Perspective - Effectiveness Awards mirror integration'sprogress

by Claire Beale, Campaign 08-Sep-06

The shortlist for the IPA Effectiveness Awards always makes interesting reading as a barometer of where the communications industry is heading, and this year's roll- call is no exception.

There are no real surprises among the successful entries - from Marks &
Spencer to Channel 4 to O2 and Monopoly: all are clearly identifiable as
campaigns that have worked hard and stood out from the pack. And the

presence of "less fashionable" agencies, such as Grey and Burkitt DDB,

is a sober reminder of the fact that nice, creative-jury-tickling work
does not necessarily an effective campaign make.

The shortlist is also a sober reminder to commentators (like me) that
agencies that might seem to have lost some of their edge (like DDB) are
actually still producing some of the most effective work around - doing
exactly what clients are paying them to do. DDB has a mighty eight
campaigns on the shortlist and can justifiably stick two fingers up at
anyone who questions where their mojo's gone.

So, while I scramble to revise my view of DDB, what else does the
shortlist tell us? First, that there are huge swathes of the advertising
community who either don't have the IPA Effectiveness Awards on their
radar or they haven't yet got the hang of compiling a compelling entry.
As Dominic Mills wrote in Campaign last week, media agencies are still
quite a rarity on the Effectiveness shortlists: MediaCom appears twice,
and Media Planning Group, ZenithOptimedia and Manning Gottlieb OMD are
also there - all as part of joint submissions. Only Michaelides &
Bednash has gone it alone (for Jamie's School Dinners).

It's the same for direct marketing, with a solitary shortlisted entry
from a DM agency (Proximity London for TV Licensing), though Archibald
Ingall Stretton makes an appearance on a joint submission. As for
digital agencies, only Tribal DDB is there (twice). Yet, arguably, it's
these areas where the case for effectiveness is easier to make.

But it's the entries where co-operation is acknowledged by a
cross-disciplinary group of agencies that make for the most interesting
reading - and the most succinct.
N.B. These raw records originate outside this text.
-- ==== Sys2Proof/Machine/TimerCommands.lean ====
section
/-! DEFINITION. The commands of the clock and of the timers, and the evaluation of a marked house. An expiry that is not
due has no effect (log 5). -/

namespace Sys2Proof.Machine

/-- ENGINE_SECOND_ADVANCE (R65). -/
def execEngineSecondAdvance (s : State) : Host.Outcome State Fault Refusal := .next (advance s)

/-- AUTOMATIC_START (R23). -/
def execAutomaticStart (s : State) : Host.Outcome State Fault Refusal := .next (whenDue s.autoDue autoRun s)

/-- SILENCE_EXPIRY (R36). -/
def execSilenceExpiry (r : ResId) (s : State) : Host.Outcome State Fault Refusal :=
  .next (whenDue (s.silenceDue r) (silenceOver r) s)

/-- LOSS_EXPIRY (R35, R38). -/
def execLossExpiry (r : ResId) (s : State) : Host.Outcome State Fault Refusal :=
  .next (whenDue (s.lossDue r) (loseLevel r) s)

/-- ESTIMATE_STEP (R41, R42). -/
def execEstimateStep (r : ResId) (s : State) : Host.Outcome State Fault Refusal :=
  .next (whenDue (s.stepDue r) (estimateOnce r) s)

/-- STATION_SILENCE_EXPIRY (R64). -/
def execStationSilenceExpiry (h : HouseId) (s : State) : Host.Outcome State Fault Refusal :=
  .next (whenDue (s.stationDue h) (stationSilenced h) s)

/-- START_CONFIRM_EXPIRY (R52). -/
def execStartConfirmExpiry (p : PumpId) (s : State) : Host.Outcome State Fault Refusal :=
  .next (whenDue (s.confirmDue p .startOrdered s.site.startConfirm) (startUnconfirmed p) s)

/-- STOP_CONFIRM_EXPIRY (R53). -/
def execStopConfirmExpiry (p : PumpId) (s : State) : Host.Outcome State Fault Refusal :=
  .next (whenDue (s.confirmDue p .stopOrdered s.site.stopConfirm) (stopUnconfirmed p) s)

/-- MIN_RUN_EXPIRY (R59): the house is marked, and the shedding check is made. -/
def execMinRunExpiry (p : PumpId) (s : State) : Host.Outcome State Fault Refusal :=
  .next (whenDue (s.minRunDue p) (minRunOver p) s)

/-- MIN_OFF_EXPIRY (R59). -/
def execMinOffExpiry (p : PumpId) (s : State) : Host.Outcome State Fault Refusal :=
  .next (whenDue (s.minOffDue p) (minOffOver p) s)

/-- HISTORY_AGEING (R60). -/
def execHistoryAgeing (p : PumpId) (s : State) : Host.Outcome State Fault Refusal :=
  .next (whenDue (s.ageingDue p) (historyAged p) s)

/-- HOUSE_EVALUATION (R80): a mark of the house is taken. -/
def execHouseEvaluation (h : HouseId) (s : State) : Host.Outcome State Fault Refusal := .next (takeHouseMark h s)

/-- STAGGER_EXPIRY (R91). -/
def execStaggerExpiry (h : HouseId) (s : State) : Host.Outcome State Fault Refusal :=
  .next (whenDue (s.staggerDue h) (staggerOver h) s)

/-- FALLBACK_PHASE_EXPIRY (R86). -/
def execFallbackPhaseExpiry (h : HouseId) (s : State) : Host.Outcome State Fault Refusal :=
  .next (whenDue (s.phaseDue h) (phaseOver h) s)

/-- ROTATION_EXPIRY (R102). -/
def execRotationExpiry (h : HouseId) (s : State) : Host.Outcome State Fault Refusal :=
  .next (whenDue (s.rotationDue h) (rotationOver h) s)

/-- REQUEST_AGEING_EXPIRY (R122). -/
def execRequestAgeingExpiry (h : HouseId) (s : State) : Host.Outcome State Fault Refusal :=
  .next (whenDue (s.requestDue h) (requestAged h) s)

/-- GRANT_GAP_EXPIRY (R128). -/
def execGrantGapExpiry (s : State) : Host.Outcome State Fault Refusal := .next (whenDue s.gapDue (consider .live) s)

/-- REFRESH_EXPIRY (R142). -/
def execRefreshExpiry (h : HouseId) (s : State) : Host.Outcome State Fault Refusal :=
  .next (whenDue (s.refreshDue h) (derive .live true h) s)

end Sys2Proof.Machine
end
Because there is only one shortlisted
entry where more than two companies are claiming credit for the work:
O2's campaign "the best way to win new customers?" was submitted jointly
by VCCP, ZenithOptimedia, AIS and Lambie-Nairn.

Previous O2 entries haven't been so quick to acknowledge such
collaboration. But it's the mark of a mature working group that not only
did they manage to work together successfully on the campaign, they also
managed to work together successfully on entering the Effectiveness
Awards (and I'm not entirely sure that managing to work together on the
entry wasn't the harder of the two to pull off).

Agencies bandy about words such as "integration" and "collaboration",
but it's still rare to hear about smooth working relationships where
there is mutual respect for each discipline and a real sharing of ideas,
effort and recognition. For all the talk about a return to a
full-service approach, few advertisers manage to find a group of
best-in-class companies that can work together without prejudice for
their own specialism.

Funnily enough, O2 is one of those accounts where I've been privy to
grumbles about one party or another not getting the recognition they
deserve for their role in its success. This year's Effectiveness entry
suggests that, by hook or crook, such resentments have been buried. Now
we must wait until 30 October to find out whether this sort of
collaboration is also the most effective among its peers.

I guarantee that you will soon be unable to get "Chips, glorious chips"
out of your head. The new McCain commercial by Beattie McGuinness Bungay
marks a return to tradition in many ways. Not only for the wonderful
MGM-musical style, but also the irritating little advertising ditty that
you can't stop humming. Fast-food ad ban? Phooey.